To further compare doctors without being misled by the size of their practices, I engineered proportional representations (cost per claim, cost per beneficiary and claim per beneficiary) for each characteristic of their practice.

This is how brand and generic costs per claim are distributed: for each brand drug cost there are the same amount of claims, but generic costs follow a more normal (still slightly skewed) distribution with diffirent amounts of claims for each cost amount.

png

Across the country, brand cost per claim are on average 17 higher than generic cost per claim:

png

Looking at the boxplot distributions of all the different characteristics of doctors’ practices (which will be too bulky to include in this writeup), most values cluster around 0 and you mostly see a long tail of outliers - doctors whose claims and costs are way higher than the majority of the doctors’. So I decided to collect those into one group and look closer into them. Here’s what they practice, where they live and, what characteristic they are an outlier for:

png

To see how my features are correlated with how much brand drugs an outlier doctor prescribes, we can calculate a Pearson’s correlation coefficient, the most common measure of relationship between two variables. 6 out of top 10 most correlated features were the ones I engineered, but here are the top 3:

nonlis_cost_per_claim (0.576560): The higher the cost per claim for beneficiaries without a low-income subsidy charged, the more brand drugs a doctor prescribes.
pdp_cost_per_claim (0.484523): The higher the cost per claim beneficiaries covered by standalone PDP are charged, the more brand drugs a doctor prescribes.
La_opioid_prescriber_rate (-0.454956): The higher the percent of long-acting opioid claims expressed in terms of total opioid claims, the less brand drugs a doctor prescribes.

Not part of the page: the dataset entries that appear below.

/-! ## Start paths -/

/-- The start condition of the shelf state (Table 6-3). -/
def State.startRow (s : State) (f : Nat) : Bool :=
  let a := s.feeder f
  let st := s.shelfState
  if st == ssNormal || st == ssMaint then a.seated
  else if st == ssBraking || st == ssThermal then false
  else a.low && a.windowOk && decide (a.insertRun ≥ (s.par (oFeeder f) Pid.Feeder.INSERT_DELAY).toNat)

/-- An enabled, WAITING feeder meets its start condition, or keeps its request after a shed (R148, R151). -/
def State.feederReady (s : State) (f : Nat) : Bool :=
  let a := s.feeder f
  s.enabled (oFeeder f) && s.objNow (oFeeder f) == osWaiting && s.psdPowered &&
    s.shelfState != ssBraking && s.shelfState != ssThermal && (s.startRow f || a.condition)

/-- The gate ramp begins (R149). -/
def State.rampStart (s : State) (f : Nat) : State :=
  (s.modFeeder f fun a =>
    { a with gate := true, pg := false, timer := 0, soa := 0, startRun := 0, ovRun := 0, serve := false,
             condition := true }).setObj (oFeeder f) osStarting

/-- Sluice acts on a serve. A level 3 restart freezes feeder states, and a lost link brings no decision (R14, R20, Table 6-10). -/
def State.serveAct (s : State) (f : Nat) : State :=
  if (s.feeder f).serve && s.feederReady f && s.linkUp && !s.miller.restarting && !(s.consF f).masked &&
      s.par (oFeeder f) Pid.Feeder.I_LIMIT != 0 then s.rampStart f
  else s

/-- A serve acts at the first tick after it, or not at all (R149); a level 3 restart keeps it (R20). -/
def State.serveDrop (s : State) (f : Nat) : State :=
  s.modFeeder f fun a => { a with serve := a.serve && s.miller.restarting }

/-- Sluice acts on a shed, or on the contingency mask after a removal (R151, R234): the feeder waits and
keeps its request. -/
def State.shedAct (s : State) (f : Nat) : State :=
  let s := if (s.consF f).masked || (s.feeder f).shed then s.readWeir f else s
  let cut := ((s.feeder f).shed && s.linkUp && !s.miller.restarting) || (s.consF f).masked
  let s := s.modFeeder f fun a => { a with shed := a.shed && s.miller.restarting }
  if cut && s.feederOn f then
    ((s.gateOff f).modFeeder f fun a => { a with condition := true }).setObj (oFeeder f) osWaiting
  else s

/-- The seat has opened (R147, R150): the gate goes down; a LATCHED feeder waits for reseating. -/
def State.seatOpened (s : State) (f : Nat) : State :=
  let s := (s.readWeir f).feederWait f
  let latched := s.objSt (oFeeder f) == osLatched
  let s := s.modFeeder f fun a =>
    { a with seated := false, insertRun := 0, reseat := a.reseat || latched }
  s.incPar (oFeeder f) Pid.Feeder.SEAT_EVENTS

/-- The seat is low and stable (R147): a reseated LATCHED feeder is cleared (R169). -/
def State.seatStabled (s : State) (f : Nat) : State :=
  let s := s.modFeeder f fun a => { a with seated := true }
  if (s.feeder f).reseat && s.objSt (oFeeder f) == osLatched then s.feederClear f else s

/-! ## Limits (R153) -/

/-- A limit as applied, in steps of 50 µV of shunt voltage (R153): current in 100 µA, shunt in nΩ. -/
def appliedSteps (i r : Int) : Int := roundDiv (i * r) 500000000

/-- A limit that may be applied: 0, or from 2 mV to 45 mV (R153). -/
def limitOk (i r : Int) : Bool :=
  i == 0 || (decide (40 ≤ appliedSteps i r) && decide (appliedSteps i r ≤ 900))

/-- The limit that the regulation amplifier applies now, in steps of 50 µV: I_LIMIT_START while STARTING, else I_LIMIT (R153). -/
def State.limitSteps (s : State) (f : Nat) : Int :=
  appliedSteps (s.par (oFeeder f) (if s.feederStarting f then Pid.Feeder.I_LIMIT_START else Pid.Feeder.I_LIMIT))
    (s.par (oFeeder f) pSenseRnom)

/-- The regulation flag at a shunt voltage in µV: within 2 % of the limit or above it (R153). The amplifier acts while the gate is on
(log entry 65). -/
def State.clFlag (s : State) (f shunt : Nat) : Bool :=
  (s.feeder f).gate && decide (98 * 50 * s.limitSteps f ≤ 100 * (shunt : Int))

/-! ## One tick (R145) -/

/-- Are the windows satisfied at the segment's latest sample (R148)? -/
def State.windowsNow (s : State) (f : Nat) : Bool :=
  let v := (s.seg (s.feederSeg f)).chan.value
  decide (s.par (oFeeder f) Pid.Feeder.UV_WINDOW ≤ v) && decide (v ≤ s.par (oFeeder f) Pid.Feeder.OV_WINDOW)

/-- PG_VDS as its comparator applies it, in 10 µV: rounded to the nearest 50 mV (R157). -/
def State.pgLevel (s : State) (f : Nat) : Int :=
  roundDiv (s.par (oFeeder f) Pid.Feeder.PG_VDS) 5000 * 5000

/-- The inputs of a tick enter: seat counts, windows, insertion delay, comparators (R145, R147, R148). -/
def State.sluiceInputs (s : State) (f : Nat) (x : FeederIn) : State :=
  let w := s.windowsNow f
  s.modFeeder f fun a =>
    { a with
      seatLow := if x.seatLow then min 10000 (a.seatLow + 1) else 0
      seatHigh := if x.seatLow then 0 else min 20 (a.seatHigh + 1)
      low := x.seatLow
      windowOk := w
      insertRun := if !w then 0 else if x.seatLow then min 60000000 (a.insertRun + 1) else a.insertRun
      cl2 := a.cl1, cl1 := a.cl, cl := s.clFlag f x.shunt
      vgsOk := x.vgsOk
      vds := x.vds.toNat }

/-- The fault timer's limit in its present state (R154). -/
def State.timerLimit (s : State) (f : Nat) : Nat :=
  16 * (s.par (oFeeder f)
    (if s.feederStarting f then Pid.Feeder.START_FAULT_TIME else Pid.Feeder.FAULT_TIME)).toNat

/-- The SOA limit in units of 31.25 pJ (R155). -/
def State.soaLimit (s : State) (f : Nat) : Nat := (s.par (oFeeder f) Pid.Feeder.SOA_BUDGET).toNat * 32000

/-- The highest used point of a curve that a current reaches: its time (R166). -/
def curveTime : List (Int × Nat) → Int → Option Nat
  | [], _ => none
  | (c, t) :: rest, i =>
    if i ≥ c then (match curveTime rest i with
      | some t' => some t'
      | none => some t)
    else none

/-- The I–t integrator after one tick (R166). -/
def itStep (curve : List (Int × Nat)) (enable : Bool) (cool : Nat) (i : Int) (lvl : Nat) : Nat :=
  match (if enable then curveTime curve i else none) with
  | some t => min (lvl + 281474976710656 / t) 281474976710656
  | none => lvl - 281474976710656 / cool

/-- The integrators of a tick (R154, R155, R166). -/
def State.sluiceIntegrate (s : State) (f : Nat) : State :=
  let o := oFeeder f
  let i := s.sluiceCurrent f
  let starting := s.feederStarting f
  let shift := (s.par o Pid.Feeder.SOA_LEAK_SHIFT).toNat
  let enable := s.par o Pid.Feeder.IT_ENABLE == 1
  let cool := (s.par o Pid.Feeder.IT_COOL_TIME).toNat
  let high := decide ((s.seg (s.feederSeg f)).chan.value > s.par o Pid.Feeder.OV_WINDOW)
  s.modFeeder f fun a =>
    let run := starting || a.cl
    { a with
      timer := if a.cl then a.timer + 16 else a.timer - 1
      soa := (a.soa - a.soa / 2 ^ shift + if run then a.vds * i.natAbs else 0) % 281474976710656
      soaRun := run
      itLevel := itStep a.curve enable cool i a.itLevel
      itRun := (curveTime a.curve i).isSome
      ovRun := if a.gate && high then a.ovRun + 1 else 0
      startRun := if starting then a.startRun + 1 else 0 }

/-- Power-good at a tick: it changes only where current regulation has been quiet for three ticks (R157,
R158). -/
def State.pgNext (s : State) (f : Nat) : Bool :=
  let a := s.feeder f
  let quiet := !a.cl && !a.cl1 && !a.cl2
  if !a.gate then false
  else if quiet then a.vgsOk && decide ((a.vds * 31250 : Nat) < s.pgLevel f)
  else a.pg

/-- The causes that qualify at a tick (R154 to R156, R160, R164, R166, R167). -/
def State.sluiceCauses (s : State) (f : Nat) : List Nat :=
  let a := s.feeder f
  let o := oFeeder f
  let on := s.feederOn f
  (if on then weirBits a.weir else []) ++
  (if on && decide (a.timer ≥ s.timerLimit f) then [flFaultTimer] else []) ++
  (if on && decide (a.soa ≥ s.soaLimit f) then [flSoa] else []) ++
  (if on && s.par o Pid.Feeder.IT_ENABLE == 1 && decide (a.itLevel ≥ 281474976710656) then [flItCurve]
   else []) ++
  (if on && decide (a.ovRun ≥ (s.par o Pid.Feeder.OV_QUALIFY).toNat) then [flOverVoltage] else []) ++
  (if s.feederStarting f && !s.pgNext f &&
      decide (a.startRun ≥ (s.par o Pid.Feeder.START_TIMEOUT).toNat) then [flType 3] else []) ++
  (if s.weirStops f && (on || s.objNow o == osWaiting) then [flType 2] else [])

/-- PG asserts or negates at a tick that brings no trip (R157, R158). -/
def State.pgAct (s : State) (f : Nat) : State :=
  let o := oFeeder f
  let was := (s.feeder f).pg
  let now := s.pgNext f
  let s := s.modFeeder f fun a => { a with pg := now }
  if now && s.feederStarting f then s.setObj o osActive
  else if was && !now && (s.feeder f).gate then
    let s := (s.setBit o Pid.Feeder.FEEDER_STATUS 11).incPar o Pid.Feeder.PG_DROPS
    s.recordPsd o rcFault 0x08
      [.par o Pid.Feeder.FEEDER_STATUS, .lit ((s.feeder f).vds * 31250 : Nat), .par o Pid.Feeder.I_FAST]
  else s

To look further into the interactions between variables and their relative levels of importance, let’s see how a single tree (good resolution):

png

Starting at the root node (depth 0, at the top): the tree decides that the single best question it can ask to separate the doctors’ practices into two groups is whether their cost per claim for beneficiaries without a low-income subsidy is less or more than 82 dollars. Then we ask a different follow-up question, recursively splitting data into many different areas, assigning a single value to every point that lands in a certain area. The final endpoints in a tree are known as leaves. Every point placed in a certain leaf is given the same value, the average of the known points in that leaf. To find out doctors who prescribe the highest percent of brand, we follow the branches down to the brightest orange leaf. Out of 5 questions (the amount controlled by hyperparameter “max_depth”) our tree asks 1 question related to doctor’s specialty and 4 related to patient’s income and type of plan.

One limitation of trees is the natural blockiness of their predictions. It is rare for natural events to share in this blocky nature, so generally trees make relatively inaccurate predictions on data.

I also fit the data to Linear Regression, Random Forest and Ensemble’s Voting Regressor models. The latter slightly underperformed compared to Random Forest, which tells me the component models are not perfectly independent. When re-training on the top 20 features, performance did not change, which tells me the model is not biased. When I used only the engineered features, I got the best performance yet. Looking at the residual plots, however, all other models’ and feature subsets had random distributions of fitted VS residual values, while engineered features had some quite clear patterns.

The features that Random Forest deemed important agree with what we’ve already seen: costs and counts for patients’ types of income and plans. It seems like the general theme among doctors overprescribing brand-name drugs is who picks up the bill.

As an analyst, I’m not supposed to point the decision-makers in any particular direction, but rather to expand the perspective of available options to choose from. However, it seems from this research that while PartD’s very structure promotes cost growth, drug manufacturers and health insurers will be the ones benefitting from it, at the expense of patients and taxpayers.